Per tale circostanza, il lavoratore – il quale non aveva ancora ricevuto alcuna provvidenza economica – è stato segnalato alla locale Autorità Giudiziaria. 

In questo ultimo periodo, caratterizzato da una diffusa richiesta di sovvenzioni pubbliche per sopperire alle situazioni di difficoltà economiche connesse all’emergenza epidemiologica, l’attività di controllo operata dal Corpo nel comparto delle pubbliche provvidenze è ancora maggiormente e con più incidenza mirata alla verifica che le stesse siano erogate nei confronti dei soggetti realmente ricadenti nelle condizioni di “sofferenza” e che gli aiuti economici non vadano “dispersi” andando a beneficio di chi artatamente rappresenta una situazione di difficoltà.

 

 

In tal senso, negli ultimi giorni, le Fiamme Gialle del Comando Provinciale di Cagliari hanno concluso due controlli, entrambi riscontranti casi di irregolarità.

In una prima circostanza, i Finanzieri hanno accertato che un soggetto, successivamente alla presentazione della domanda per la concessione del reddito di cittadinanza, aveva instaurato due distinti rapporti di lavoro - individuati attraverso le rispettive comunicazioni obbligatorie da parte del datore di lavoro - senza effettuare le dovute comunicazioni all’I.N.P.S..

 

In un secondo caso, invece, l’esame delle informazioni rilevate nelle banche dati ha evidenziato che il richiedente il reddito di cittadinanza aveva omesso di indicare, nella Dichiarazione Sostitutiva Unica presentata ai fini del calcolo dell’ISEE, un componente del nucleo familiare percettore di reddito proprio e che quindi poneva la condizione reddituale dell’istante fuori dai parametri previsti per la concessione del beneficio.

 

I Finanzieri hanno provveduto a segnalare entrambi i soggetti all’Autorità Giudiziaria, nonché ad evidenziare la loro posizione all’ente erogatore del sussidio per la revoca dello stesso ed per il recupero delle somme indebitamente percepite, ammontanti nel complesso a 7.548 euro.

 

Questa attività di controllo sulla corretta fruizione di risorse pubbliche proseguiranno per tutto il periodo dell’emergenza sanitaria, accanto ai controlli sul divieto di allontanarsi dalle proprie abitazioni – tranne che per i casi previsti – e sul rispetto della disciplina sull’operatività di attività produttive ed esercizi commerciali.

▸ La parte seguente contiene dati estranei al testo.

/-- The end of the window of leap entry `k`. -/
def State.leapWindow (s : State) (k : Nat) (w : Win) : State :=
  if s.ctb != 4 || !s.flag CTB_LEAPCFG CTB_LEAPCFG_EN then s
  else
    let echo := w.echoA || w.echoB
    match s.camp.leap with
    | some i =>
      if s.candEntry s.ctbTbl i != some k || w.sent.isNone then s
      else if s.flag CTB_STAT CTB_STAT_LEAPOWN then
        if echo then s.updCamp fun x => { x with leapMiss := 0 }
        else
          let s := s.updCamp fun x => { x with leapMiss := x.leapMiss + 1 }
          if s.echomax ≤ s.camp.leapMiss then s.leapLost i false else s
      else if echo && !w.other then
        let e := s.entry s.ctbTbl k
        let s := ((s.setFld CTB_LEAPSTAT CTB_LEAPSTAT_STATE 3).setFlag CTB_STAT CTB_STAT_LEAPOWN true).ringCtb
        s.ringIf (e.w2.testBit 14) (s.fld CTB_EVT CTB_EVT_DBAGENT) (bitsOf e.w2 24 5)
      else s.leapLost i true
    | none =>
      match (List.range 8).find? fun i => s.candEntry s.ctbTbl i == some k with
      | some i =>
        if s.camp.unwatched.contains ((s.reg CTB_CYCNUM).toNat, i) then s else s.watch i (!w.start)
      | none => s

/-- The window of entry `k` ends. -/
def slotWindowEnd (k : Nat) (s : State) : State :=
  let e := s.entry s.ctbTbl k
  if (s.ctb != 2 && s.ctb != 3 && s.ctb != 4) || !e.applies s.cyc then s
  else
    let w := s.win k
    let s := if e.type = 1 then
        let s := if s.effective e 0 && s.effective e 1 && w.okA != w.okB then s.countSat (CTB_CH_CHLOSS (bit w.okA)) 1 else s
        if w.committed then s
        else
          let (st, f, s) := s.moverWord campInit (e.buf + 4)
          if f.isSome then s.report 15 (resId 11 0) (e.buf + 4) 42
          else s.campWord (e.buf + 4) ((st &&& 0xFFFF007F) ||| word (bit w.nul * 2 ^ 7 + min 255 (bitsOf st.toNat 8 8 + 1) * 2 ^ 8)
            ||| 0)
      else s
    let s := if s.ctb = 4 && w.sent.isSome then
        (List.range 2).foldl (fun s c =>
          if s.effective e c && !(if c = 0 then w.echoA else w.echoB) then s.countSat (CTB_CH_ECHOMISS c) 1 else s) s
      else s
    let s := if e.type = 3 then s.leapWindow k w else s
    s.updCamp fun x => { x with wins := x.wins.filter fun y => y.k != k }

/-- SLOT_WINDOW_END (R336). -/
def execSlotWindowEnd (k : Fin 1024) (s : State) : Host.Outcome State Fault Refusal := .next (slotWindowEnd k s)

/-! ### Offset correction (R346, R348-R352) -/

/-- CTB_DEVk of the values of a cycle: which of them entered the mean. -/
def State.putDevs (s : State) (vals : List DevVal) : State :=
  let used := (ftaKept (vals.map (·.d))).map (·.2)
  (List.range 8).foldl (fun s k =>
    s.setReg (CTB_DEV k) (match vals[k]? with
      | some v => word ((clampTo 32767 v.d).emod 65536).toNat ||| word (v.node * 2 ^ 16 + 2 ^ 20 + bit (used.contains k) * 2 ^ 21)
      | none => 0)) s

/-- The offset-correction segment starts. -/
def offsetCorrection (s : State) : State :=
  if s.ctb != 2 && s.ctb != 3 && s.ctb != 4 then s
  else
    let y := s.camp.sync
    let r := s.correct y s.cyc (some s.nodeId)
    let a := CTB_SYNCSTAT
    let s := (s.putDevs y.vals).updCamp fun x => { x with sync := r.sync }
    let s := ((s.setFld a CTB_SYNCSTAT_NVAL y.vals.length).setFld a CTB_SYNCSTAT_NUSED (ftaKept (y.vals.map (·.d))).length).setFlag a
      CTB_SYNCSTAT_OCSATF r.ocSat
    let s := if s.cyc % 2 = 1 then s.setFlag a CTB_SYNCSTAT_RCSATF r.rcSat else s
    let s := s.setFld a CTB_SYNCSTAT_LOSTC (min 15 (max r.sync.lossN (max r.sync.lossO r.sync.lossR)))
    let s := if r.ocSat then s.countSat CTB_OCSAT 1 else s
    let s := if r.rcSat then s.countSat CTB_RCSAT 1 else s
    let s := (s.setReg CTB_OFSCORR (wordOfInt r.sync.oc)).setReg CTB_RATECORR (wordOfInt r.sync.rho)
    if (s.ctb = 4 || (s.ctb = 3 && !s.camp.fresh)) && s.syncLost r.sync then
      let s := if s.ctb = 4 then s.countSat CTB_SYNCLOSS 1 else s
      let s := s.updCamp fun x => { x with sync := { x.sync with lossN := 0, lossO := 0, lossR := 0 } }
      s.enterCtb 1
    else s

/-- OFFSET_CORRECTION (R348). -/
def execOffsetCorrection (s : State) : Host.Outcome State Fault Refusal := .next (offsetCorrection s)

/-! ### Registers (R343, R355) -/

/-- A write of CTB_LEAPCFG (R339, R341): K while in CONFIG; EN := 0 releases, EN := 1 starts watching afresh. -/
def leapCfgWrite (v : Word) (s : State) : State :=
  let was := s.flag CTB_LEAPCFG CTB_LEAPCFG_EN
  let s := s.plainWrite (s.ctb == 0) CTB_LEAPCFG v
  let on := s.flag CTB_LEAPCFG CTB_LEAPCFG_EN
  if was && !on then s.leapEnd 0
  else if on && !was then (if s.ctb = 4 then s.watchFresh.setFld CTB_LEAPSTAT CTB_LEAPSTAT_STATE 1 else s.watchFresh)
  else s

/-- LEAP_RELEASE (R341): a write of CTB_LEAPCFG. -/
def execLeapRelease (i : Init) (s : State) : Host.Outcome State Fault Refusal :=
  .next (s.gate i CTB_LEAPCFG fun (s : State) => leapCfgWrite (s.reg CTB_LEAPCFG &&& 0xFF) s)

/-- Whether node table `t` is quiescent (R322). -/
def State.tblQuiet (s : State) (t : Nat) : Bool :=
  s.ctb == 0 || !(s.ctbTbl == t || ((s.flag CTB_STAT CTB_STAT_ARMED || s.camp.jobs.any fun j => j.2 == 2) &&
    s.camp.arm.1 == t))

Continueranno in parallelo anche le attività di polizia economica finanziaria volte alla prevenzione e repressione delle pratiche anticoncorrenziali, degli accaparramenti e delle manovre speculative sui prezzi, commesse approfittando dell’aumento della richiesta sul mercato di dispositivi di protezione individuale, di agenti biocidi e di apparecchiature elettromedicali, oltre che, in ragione dell’accentuata richiesta di taluni prodotti, alle violazioni che riguardino la disciplina sulla pubblicità dei prezzi, la qualità delle merci nonché i casi di frode in commercio.